Nach einer Übersicht des Bundesfinanzministeriums (BMF) erreichten 2015 rund 3,5 Millionen Einsprüche die deutschen Finanzämter. Zusammen mit den dort bereits „lagernden“ unerledigten Einsprüchen, hatten es die Ämter mit über 6 Millionen Einsprüchen zu tun. Davon konnten sie 2015 rund 3,8 Millionen abschließend bearbeiten. Die Entscheidungen der Finanzämter gingen zu 64,5 Prozent zugunsten der Steuerpflichtigen aus. In 22,4 Prozent der Fälle endete das Verfahren durch Rücknahme des Einspruchs.

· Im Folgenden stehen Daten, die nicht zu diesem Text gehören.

-- ==== Sys2Proof/Certificates/Slice0/Obligations.lean ====
section
/-! DEFINITION. The statements for the provers. -/

open Sys2Proof Sys2Proof.Machine

/-! ### The queue, the clock and the resets -/

/-- A step runs the command at the front of the queue on the state with the rest of the queue. The queue of
commands is the model's choice (notes/assumptions/1.md): the spec gives the part no such queue. -/
def Obligations.StepRunsFrontCommand : Prop :=
  ∀ (c : Instr) (rest : List Instr) (s : State),
    step { s with pending := c :: rest } = exec c { s with pending := rest }

/-- R5, R17, R18: with no command waiting the part takes a request where one can be taken, and else counts one
millisecond: array time goes on by one, every running timer of the part goes from n milliseconds to n − 1, the
counts of time go on, nothing else in the blocks changes, and every status region that shows a changed field
is rewritten (R2). A timer with n milliseconds left has its run-out among the commands that then wait exactly
when n is at most 1. That this happens on an empty queue is the model's choice (notes/assumptions/1.md). R191:
the panel line counts its slots of 31.25 ms in quarters of a millisecond, four to a tick and 125 to a slot,
and has the end of a slot and the next poll among the commands at 125: the model's inference
(notes/assumptions/19.md). -/
def Obligations.IdleStepTakesOrCountsMillisecond : Prop :=
  ∀ s : State, s.pending = [] →
    (s.canTake = true → step s = exec .requestTake s) ∧
    (s.canTake = false → ∃ t, step s = .next t ∧
      let down (x : Timer) : Timer := x.map (fun n => n - 1)
      let heater (h : Heater) : Heater := { h with
        probeWindow := down h.probeWindow, energize := down h.energize,
        overload := down h.overload, openElement := down h.openElement,
        cooldown := down h.cooldown, meltOff := down h.meltOff, onRun := down h.onRun }
      let out (x : Timer) := ∃ n ≤ 1, x = some n
      (t.tallies = s.tallies ∧ t.exchange = s.exchange ∧ t.power = s.power ∧ t.lines = s.lines ∧
        t.work = s.work ∧ t.entering = s.entering) ∧
      Rewritten s t ∧ (∀ a, ¬ Layout.isStatus a → Memory.read t.mem a = Memory.read s.mem a) ∧
      t.time = { s.time with
        time := (s.time.time + 1) % 2 ^ 48, sincePulse := s.time.sincePulse.map (fun n => n + 1),
        watch := down s.time.watch, drive := s.time.drive - 1 } ∧
      t.sensing = { s.sensing with timer := s.sensing.timer - 1 } ∧
      t.panelLine = { s.panelLine with elapsed := s.panelLine.elapsed + 4 } ∧
      (∀ x, t.table x = { s.table x with strobe := down (s.table x).strobe }) ∧
      (∀ z, t.zone z = { s.zone z with
        blindTimer := down (s.zone z).blindTimer, holdTimer := down (s.zone z).holdTimer,
        deadline := down (s.zone z).deadline }) ∧
      (∀ st, let x := s.station st
        t.station st = { x with
          az := { x.az with holdIdle := down x.az.holdIdle },
          el := { x.el with holdIdle := down x.el.holdIdle },
          reflector := heater x.reflector, feed := heater x.feed,
          validation := x.validation.map (fun v => { v with timer := down v.timer }),
          progress := { x.progress with timer := down x.progress.timer } }) ∧
      (Instr.driveIntervalExpiry ∈ t.pending ↔ s.time.drive ≤ 1) ∧
      (Instr.passBoundary ∈ t.pending ↔ s.sensing.timer ≤ 1) ∧
      (Instr.pulseWatchExpiry ∈ t.pending ↔ out s.time.watch) ∧
      (Instr.panelSlotEnd ∈ t.pending ↔ 125 ≤ s.panelLine.elapsed + 4) ∧
      (Instr.panelPoll ∈ t.pending ↔ 125 ≤ s.panelLine.elapsed + 4) ∧
      (∀ x, Instr.strobeTimeout x ∈ t.pending ↔ out (s.table x).strobe) ∧
      (∀ z, (Instr.stowDeadlineExpiry z ∈ t.pending ↔ out (s.zone z).deadline) ∧
        (Instr.blindTimerExpiry z ∈ t.pending ↔ out (s.zone z).blindTimer) ∧
        (Instr.returnHoldExpiry z ∈ t.pending ↔ out (s.zone z).holdTimer)) ∧
      (Instr.validationCompletion ∈ t.pending ↔
        ∃ st v, (s.station st).validation = some v ∧ out v.timer) ∧
      (∀ st, (Instr.settleTimeout st ∈ t.pending ↔ out (s.station st).progress.timer) ∧
        (Instr.onRunExpiry st ∈ t.pending ↔ out (s.station st).reflector.onRun) ∧
        (∀ ax, Instr.holdIdleExpiry st ax ∈ t.pending ↔ out ((s.station st).axis ax).holdIdle) ∧
        ∀ area, let h := (s.station st).heater area
          (Instr.probeWindowExpiry st area ∈ t.pending ↔ out h.probeWindow) ∧
          (Instr.energizeWindowExpiry st area ∈ t.pending ↔ out h.energize) ∧
          (Instr.overloadExpiry st area ∈ t.pending ↔ out h.overload) ∧
          (Instr.openElementExpiry st area ∈ t.pending ↔ out h.openElement) ∧
          (Instr.cooldownExpiry st area ∈ t.pending ↔ out h.cooldown) ∧
          (Instr.meltOffExpiry st area ∈ t.pending ↔ out h.meltOff)))

/-- R16, R17, R31, R47, R67, R85, R86, R105, R126, R162, R182, R194 to R196: what a full reset leaves in every
block, for every state it finds and every level of the lines at its end: the lines, the last events, the
progress records and the tags in their order among the rest. Every status region is written whole from that
state and every tally as 0; exchange memory outside the part's own areas and the fuse words stand. The model's
choices are that the commands which wait go on waiting and that the register holding the latest SUMMARY read
returns to 0 (notes/assumptions/1.md, 34.md), the packing of a region (8.md), the time 0 of the tags (23.md),
the figures of a withdrawn claim (36.md) and the fields of a NOT_NAMED record (45.md). -/
def Obligations.FullResetRestoresEveryBlock : Prop :=
  ∀ (siteStow siteStop feederAlarm : Bool) (s : State),
    ∃ t, exec (.fullReset siteStow siteStop feederAlarm) s = .next t ∧ t.pending = s.pending ∧
      t.exchange = { queue := [], inFlight := none, summary := 0, mask := 0, intEnable := false,
                     readData := 0 } ∧
      (∀ x, t.tally x = 0) ∧
      (∀ a, Layout.tallies ≤ a → a < Layout.tallies + Layout.tallyArea → Memory.read t.mem a = 0) ∧
      (∀ r ∈ t.regions, Memory.bytes t.mem r.1 r.2.length = r.2) ∧
      t.lines = { siteStow := siteStow, siteStop := siteStop } ∧
      (t.panelLine.slot = 0 ∧ t.panelLine.isOpen = true ∧ t.panelLine.answered = false ∧
        t.panelLine.elapsed = 0) ∧
      (∀ a, ¬ Layout.isOwn a → Memory.read t.mem a = Memory.read s.mem a) ∧
      (t.time.time = 0 ∧ t.time.state = .unset ∧ t.time.pendingSet = none ∧
        t.time.sincePulse = none ∧ t.time.watch = none ∧ t.time.lastSnap = none ∧
        t.time.drive = 20) ∧
      (t.power.normal = 40000 ∧ t.power.emergency = 12000 ∧ t.power.alarm = feederAlarm ∧
        t.power.grants = [] ∧ t.power.waiting = [] ∧ t.power.last = none) ∧
      (t.sensing.stages = [] ∧ t.sensing.rate = .full ∧ t.sensing.quietCount = 0 ∧
        t.sensing.pendingCount = none ∧ t.sensing.last = none ∧ t.sensing.timer = 250 ∧
        t.sensing.pass = 0) ∧
      (∀ x, t.table x = SweepTable.reset) ∧
      (∀ z, (t.zone z).cfg = ZoneConfig.reset ∧ (t.zone z).order = false ∧
        (t.zone z).exposed = [] ∧ (t.zone z).causes = Causes.none ∧ (t.zone z).speed = none ∧
        (t.zone z).gust = false ∧ (t.zone z).gustStow = false ∧ (t.zone z).blind = false ∧
        (t.zone z).blindTimer = none ∧ (t.zone z).holdTimer = none ∧ (t.zone z).last = none ∧
        (t.zone z).deadline = (if siteStow then some 180000 else none) ∧
        (t.zone z).state = (if siteStow then .stowing else .unwatched) ∧
        ∀ st, (st ∈ (t.zone z).members ↔ z = 0 ∧ (t.station st).retired = false)) ∧
      (∀ st, (t.station st).fuse1 = (s.station st).fuse1 ∧
        (t.station st).fuse2 = (s.station st).fuse2 ∧
        (t.station st).retired = ((s.station st).fuse1 && (s.station st).fuse2) ∧
        (t.station st).cfg = StationConfig.reset ∧ (t.station st).link = Link.reset ∧
        (t.station st).bookA = Book.reset ∧ (t.station st).bookB = Book.reset ∧
        (t.station st).validation = none ∧ (t.station st).reflector = Heater.reset ∧
        (t.station st).feed = Heater.reset ∧ (t.station st).probeQueue = [] ∧
        (t.station st).shedOrder = false ∧ (t.station st).lastBook = none ∧
        (t.station st).lastHeat = none ∧ (t.station st).lastLockout = none ∧
        (t.station st).sitePending = false ∧ (t.station st).hold = none ∧
        (t.station st).progress = {
          table := none, state := .notNamed, reason := none, entry := 0, action := none,
          settle := false, timer := none, mark := false } ∧
        (t.station st).claim = {
          cls := if (t.station st).target.source = .stow then .stow else .move, level := .none,
          wanted := 0, track := 0, granted := 0, grantedLevel := .none } ∧
        (t.station st).panel.lost = true ∧
        (t.station st).panel.unanswered = 0 ∧ (t.station st).panel.ack = none ∧
        (∀ ax, let a := (t.station st).axis ax
          (a.c = 0 ∧ a.s = 0 ∧ a.rate = 0 ∧ a.limitedDemand = none ∧ a.error = none ∧
            a.onSource = none ∧ a.limited = false ∧ a.windFloor = false ∧ a.hold = none) ∧
          a.reason = none ∧ a.errorRun = 0 ∧ a.releaseCount = none ∧ a.releaseSeen = none ∧
            a.releaseSource = none ∧ a.holdIdle = none ∧ a.need = .none) ∧
        (t.station st).target = (if (t.station st).retired = true ∨ siteStop = true then
            { source := .none, row := 1, stow := none, shed := none }
          else if siteStow then
            { source := .stow, row := 2, stow := some (0, 90000000), shed := none }
          else { source := .none, row := 3, stow := none, shed := none }) ∧
        ((t.station st).retired = true → (t.station st).tags = [] ∧
          (t.station st).az.state = .retired ∧ (t.station st).el.state = .retired) ∧
        ((t.station st).retired = false → (t.station st).tags =
            { id := 65534, kind := .ret, scope := .service, party := .part, time := 0 } ::
              (if siteStop then
                [{ id := 65535, kind := .site, scope := .both, party := .part, time := 0 }]
              else []) ∧
          (t.station st).az.state = .braked ∧ (t.station st).el.state = .braked))

/-- The state after reset keeps every law that the statements below say each step keeps. State.reset is the
reset of a new part with its lines inactive, which is the model's choice (notes/assumptions/3.md). -/
def Obligations.ResetKeepsTheLaws : Prop :=
  Law.memory State.reset ∧ Law.queue State.reset ∧ Law.power State.reset ∧ Law.tags State.reset ∧
    Law.source State.reset

/-! ### The exchange interface -/

/-- R13: a read of SUMMARY returns the latch and clears it, a read of SUMMARY_VIEW returns it; an increment
that falls together with a read is returned by it or left latched after it. R3, R197: IDENT reads as its fixed
word, POST as the length of the posting queue, MASK as its twelve bits and CONTROL as INT_ENABLE, with every
other bit 0. R3, R14: a write to MASK keeps its twelve low bits, a write to CONTROL its INT_ENABLE; a write to
IDENT, SUMMARY or SUMMARY_VIEW changes nothing. The model's choices are that such an ignored write carries the
host's writes into exchange memory which reach the part before it (R1; notes/assumptions/7.md), that the
latest SUMMARY read is held in a field and the other reads are functions of the state (34.md), and that a
write to CONTROL with EXCHANGE_RESET as 0 is a row of its own (25.md). -/
def Obligations.RegisterAccessesActOnOneRegister : Prop :=
  (∀ s : State,
     exec .summaryRead s = .next { s with exchange := { s.exchange with
       readData := s.exchange.summary.setWidth 32, summary := 0 } } ∧
     s.exchange.readView = s.exchange.summary.setWidth 32) ∧
  (Exchange.ident = 0x5B160100 ∧ ∀ x : Exchange,
    (x.queue.length ≤ 32 → x.readPost.toNat = x.queue.length) ∧
    (∀ i : Nat, x.readMask.getLsbD i = (decide (i < 12) && x.mask.getLsbD i)) ∧
    ∀ i : Nat, x.readControl.getLsbD i = (decide (i = 0) && x.intEnable)) ∧
  (∀ (s t : State) (x : Tally) (i : Fin 12), x.cls.bit.getLsbD i.val = true →
    (exec .summaryRead (s.bump x) = .next t →
      t.exchange.readData.getLsbD i.val = true ∧ t.exchange.summary = 0) ∧
    (exec .summaryRead s = .next t →
      t.exchange.readData.getLsbD i.val = s.exchange.summary.getLsbD i.val ∧
      (t.bump x).exchange.summary.getLsbD i.val = true)) ∧
  ((∀ (v : BitVec 32) (s : State), exec (.maskWrite v) s =
     .next { s with exchange := { s.exchange with mask := v.setWidth 12 } }) ∧
   (∀ (b : Bool) (s : State), exec (.intEnable b) s =
     .next { s with exchange := { s.exchange with intEnable := b } }) ∧
   (∀ (w : IgnoredWrite) (v : BitVec 32) (s : State),
     exec (.registerWriteIgnored w v) s = .next (s.hostStore w.stores)) ∧
   (∀ s : State, s.hostStore [] = s ∧ ∀ (a : BitVec 18) (b : Byte) (l : List (BitVec 18 × Byte)),
     s.hostStore ((a, b) :: l) =
       { s with mem := Memory.store s.mem a.toNat [b] }.hostStore l))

„Die Zahlen sprechen eindeutig dafür, dass Bürger ihre Steuerbescheide nicht einfach hinnehmen, sondern genau prüfen und sich gegen nachteilige Bescheide wehren sollten“, kommentiert NVL-Geschäftsführer Uwe Rauhöft die neue Einspruchsstatistik. Dabei liegt die Ursache nicht nur in Fehlern des Finanzamtes. Neben Nichtberücksichtigung von Aufwendungen und anderen Abweichungen gegenüber der Steuererklärung können auch Musterverfahren bei den Finanzgerichten oder die Korrektur eigener Fehler Anlass für einen Einspruch sein.

Das Einspruchsverfahren läuft mit überschaubarem Aufwand und ist kostenlos. Ein Einspruch muss innerhalb eines Monats nach Zugang des Steuerbescheids schriftlich beim Finanzamt eingegangen sein, am besten per Brief oder Fax. Grundsätzlich ist ein Einspruch auch per E-Mail oder über das Elster-Online-Portal möglich. Ist ein vergleichbares Verfahren beim BFH, einem anderen Bundesgericht oder beim Europäischen Gerichtshof anhängig, reicht die Berufung auf das Aktenzeichen dieses Verfahrens, um den Einspruch zu begründen und den eigenen Steuerbescheid offen zu halten.

Lehnt das Finanzamt den Einspruch ab, steht den Bürgern der Weg zum Finanzgericht offen. Der wurde laut der BMF-Statistik 2015 rund 60.000 Mal beschritten. Finanzgerichtsverfahren sind allerdings mit mehr Aufwand als der Einspruch und einem Kostenrisiko verbunden. Auch vor Gericht waren viele Steuerpflichtige erfolgreich. In rund 40 Prozent der Fälle konnten sie 2015 vor den Finanzgerichten der Länder einen Erfolg oder Teilerfolg erzielen. Bei Revisionsverfahren vor dem BFH war die Erfolgsquote ebenso hoch.